Problem to work on: Report every line of the entries that contains the word "hfin".

*** Opening Provided material ***

/-- Expansion claims its tiles (R193). -/
theorem Mach.expansionStart_outcome : ((m.expansionStart c).recov c).expanding = true ∧
    (m.expansionStart c).bit (mskReg (A.MSK_REC_STS 0) c) 28 = true ∧ ∀ t ∈ (m.ctx c).expTiles, (m.expansionStart c).tileState t = 6 := by
  set n := (m.setRec c { m.recov c with expanding := true }).putBit (mskReg (A.MSK_REC_STS 0) c) 28 true with hn
  have htiles : (n.ctx c).expTiles = (m.ctx c).expTiles := by rw [hn, Mach.ctx_putBit, Mach.ctx_setRec]; rfl
  have heq : m.expansionStart c = (m.ctx c).expTiles.foldl (fun a t => a.setTileState t 6) n := by rw [← htiles]; rfl
  rw [heq]
  have hrecov := (Mach.KeepsContexts.foldl (f := fun a t => a.setTileState t 6)
    (fun a t => .put a 3 0 6 (by unfold A.TILE_STS; omega)) (m.ctx c).expTiles n).recov c
  have hsts := foldl_keeps (m.ctx c).expTiles (fun a t => a.setTileState t 6) (fun a => a.bit (mskReg (A.MSK_REC_STS 0) c) 28)
    (fun a t _ => a.bit_put_other _ _ _ _ _ _ (by unfold mskReg A.MSK_REC_STS A.TILE_STS; omega)) n
  refine ⟨?_, hsts.trans (Mach.bit_putBit_same _ _ 28 true (by decide)), fun t ht => ?_⟩
  · rw [hrecov, hn, Mach.recov_putBit, Mach.recov_setRec]
  · rw [Mach.foldl_setTileState (by decide), if_pos ht]

/-- Expansion ends with the sum corrected as the update leaves it, and the tiles are wiped (R185, R193). -/
theorem Mach.expansionDone_outcome {m1 : Mach}
    (hupd : m.vupdate 3 (m.ctx c).part ((m.ctx c).buf 0) ((m.ctx c).vlen * 8) false (fun off old => (List.range (old.length / 8)).flatMap (fun i =>
      leBytes 8 (lwrLane (m.ctx c) (m.recov c).vP (m.recov c).vQ (m.rd (mskReg (A.MSK_MP 0) c)).toNat (fieldAt old (8 * i) 8) (off / 8 + i)))) =
        (m1, none)) :
    ((m.expansionDone c).recov c).expanding = false ∧ ((m.expansionDone c).recov c).expanded = true ∧
    (m.expansionDone c).bit (mskReg (A.MSK_REC_STS 0) c) 28 = false ∧ (m.expansionDone c).mem = m1.mem := by
  simp only [Mach.expansionDone, hupd, Mach.recov_putBit, Mach.recov_setRec]
  exact ⟨trivial, trivial, Mach.bit_putBit_same _ _ 28 false (by decide),
    foldl_keeps (m.ctx c).expTiles (fun a t => (a.wipeTile t).expandedTile t) Mach.mem (fun _ _ _ => rfl) m1⟩

/-! ### FINISH (R195, R204) -/

/-- FINISH before the census is noted with its tick. -/
theorem Mach.finish_noted (h : (m.recov c).census = false) : m.finish c =
    (m.setRec c { m.recov c with finished := true, finishTick := m.ticks }).putBit (mskReg (A.MSK_REC_STS 0) c) 30 true :=
  if_neg (by simp [h])

/-- FINISH by the owner of a context in RECOVERY takes effect, and the window shows CODE 0. -/
theorem Mach.writeMskCmd_finish {p : Nat} (hdone : m.bit (A.MSK_WIN_RES p) 31 = true) (hsel : m.fld (A.MSK_WIN_SEL p) 11 0 = c)
    (hown : m.ctxOwner c = some p) (h4 : m.ctxState c = 4) (hfin : (m.recov c).finished = false) :
    m.writeMskCmd p 1 = (m.finish c).wr (A.MSK_WIN_RES p) (BitVec.ofNat 32 (2 ^ 31 + c * 2 ^ 16)) := by
  have hop : bitsOf 1 3 0 = 1 := rfl
  simp [Mach.writeMskCmd, Mach.mskCommand, hdone, hsel, hop, hown, h4, hfin]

*** Closing Provided material ***

Exercise response:
    (hown : m.ctxOwner c = some p) (h4 : m.ctxState c = 4) (hfin : (m.recov c).finished = false) :
  simp [Mach.writeMskCmd, Mach.mskCommand, hdone, hsel, hop, hown, h4, hfin]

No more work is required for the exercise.